● **Saved entries**
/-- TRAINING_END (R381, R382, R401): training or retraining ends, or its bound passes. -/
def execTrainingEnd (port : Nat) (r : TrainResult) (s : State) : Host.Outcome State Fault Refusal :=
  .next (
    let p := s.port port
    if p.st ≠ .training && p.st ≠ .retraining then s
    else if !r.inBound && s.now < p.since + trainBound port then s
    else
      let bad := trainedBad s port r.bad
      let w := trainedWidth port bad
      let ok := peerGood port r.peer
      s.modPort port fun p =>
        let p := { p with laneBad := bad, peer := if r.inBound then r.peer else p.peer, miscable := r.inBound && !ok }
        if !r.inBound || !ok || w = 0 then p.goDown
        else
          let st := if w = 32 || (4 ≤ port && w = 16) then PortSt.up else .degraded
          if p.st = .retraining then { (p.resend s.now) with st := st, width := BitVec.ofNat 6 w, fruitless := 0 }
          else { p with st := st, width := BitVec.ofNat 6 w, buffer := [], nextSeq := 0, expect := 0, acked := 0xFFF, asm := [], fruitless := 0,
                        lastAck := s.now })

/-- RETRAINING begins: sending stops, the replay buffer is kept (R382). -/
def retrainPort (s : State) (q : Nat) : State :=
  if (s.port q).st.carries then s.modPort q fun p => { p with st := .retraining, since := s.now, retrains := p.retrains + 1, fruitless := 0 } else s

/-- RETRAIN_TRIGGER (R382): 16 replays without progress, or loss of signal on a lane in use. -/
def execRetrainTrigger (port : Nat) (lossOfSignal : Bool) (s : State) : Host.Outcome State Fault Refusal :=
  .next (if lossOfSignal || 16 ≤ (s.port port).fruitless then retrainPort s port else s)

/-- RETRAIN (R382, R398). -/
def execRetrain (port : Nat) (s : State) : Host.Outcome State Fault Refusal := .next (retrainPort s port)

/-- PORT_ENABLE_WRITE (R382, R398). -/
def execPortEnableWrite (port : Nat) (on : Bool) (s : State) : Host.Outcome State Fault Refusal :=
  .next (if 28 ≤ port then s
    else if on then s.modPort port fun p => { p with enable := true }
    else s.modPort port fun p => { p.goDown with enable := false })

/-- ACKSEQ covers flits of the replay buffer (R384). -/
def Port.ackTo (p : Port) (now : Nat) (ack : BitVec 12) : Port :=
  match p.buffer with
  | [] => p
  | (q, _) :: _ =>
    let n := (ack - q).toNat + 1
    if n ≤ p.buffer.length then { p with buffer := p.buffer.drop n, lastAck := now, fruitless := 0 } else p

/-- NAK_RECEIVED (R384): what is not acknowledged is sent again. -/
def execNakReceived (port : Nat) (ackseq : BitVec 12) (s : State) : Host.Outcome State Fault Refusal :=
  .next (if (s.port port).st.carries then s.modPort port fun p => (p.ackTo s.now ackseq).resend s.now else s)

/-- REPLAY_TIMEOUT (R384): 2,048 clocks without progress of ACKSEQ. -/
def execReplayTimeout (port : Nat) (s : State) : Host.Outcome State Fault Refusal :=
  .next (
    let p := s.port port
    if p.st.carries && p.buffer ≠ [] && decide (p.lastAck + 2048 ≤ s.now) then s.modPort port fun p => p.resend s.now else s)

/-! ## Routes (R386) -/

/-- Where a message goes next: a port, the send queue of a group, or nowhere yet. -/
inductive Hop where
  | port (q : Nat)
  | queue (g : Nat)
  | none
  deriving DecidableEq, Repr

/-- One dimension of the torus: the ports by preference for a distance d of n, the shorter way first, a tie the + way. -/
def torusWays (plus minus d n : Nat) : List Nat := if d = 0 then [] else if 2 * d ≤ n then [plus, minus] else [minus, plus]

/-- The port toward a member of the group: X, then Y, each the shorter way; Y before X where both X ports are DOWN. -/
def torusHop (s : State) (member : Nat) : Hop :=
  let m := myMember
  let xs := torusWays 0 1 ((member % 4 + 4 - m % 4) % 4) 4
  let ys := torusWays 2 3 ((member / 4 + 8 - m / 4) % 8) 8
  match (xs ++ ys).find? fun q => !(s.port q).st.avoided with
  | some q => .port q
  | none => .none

● **Work item**
Lines from the start of the records through the one containing "port else s)" are what should be retyped, exactly and in full, both ends included.

● **Solution**
/-- TRAINING_END (R381, R382, R401): training or retraining ends, or its bound passes. -/
def execTrainingEnd (port : Nat) (r : TrainResult) (s : State) : Host.Outcome State Fault Refusal :=
  .next (
    let p := s.port port
    if p.st ≠ .training && p.st ≠ .retraining then s
    else if !r.inBound && s.now < p.since + trainBound port then s
    else
      let bad := trainedBad s port r.bad
      let w := trainedWidth port bad
      let ok := peerGood port r.peer
      s.modPort port fun p =>
        let p := { p with laneBad := bad, peer := if r.inBound then r.peer else p.peer, miscable := r.inBound && !ok }
        if !r.inBound || !ok || w = 0 then p.goDown
        else
          let st := if w = 32 || (4 ≤ port && w = 16) then PortSt.up else .degraded
          if p.st = .retraining then { (p.resend s.now) with st := st, width := BitVec.ofNat 6 w, fruitless := 0 }
          else { p with st := st, width := BitVec.ofNat 6 w, buffer := [], nextSeq := 0, expect := 0, acked := 0xFFF, asm := [], fruitless := 0,
                        lastAck := s.now })

/-- RETRAINING begins: sending stops, the replay buffer is kept (R382). -/
def retrainPort (s : State) (q : Nat) : State :=
  if (s.port q).st.carries then s.modPort q fun p => { p with st := .retraining, since := s.now, retrains := p.retrains + 1, fruitless := 0 } else s

/-- RETRAIN_TRIGGER (R382): 16 replays without progress, or loss of signal on a lane in use. -/
def execRetrainTrigger (port : Nat) (lossOfSignal : Bool) (s : State) : Host.Outcome State Fault Refusal :=
  .next (if lossOfSignal || 16 ≤ (s.port port).fruitless then retrainPort s port else s)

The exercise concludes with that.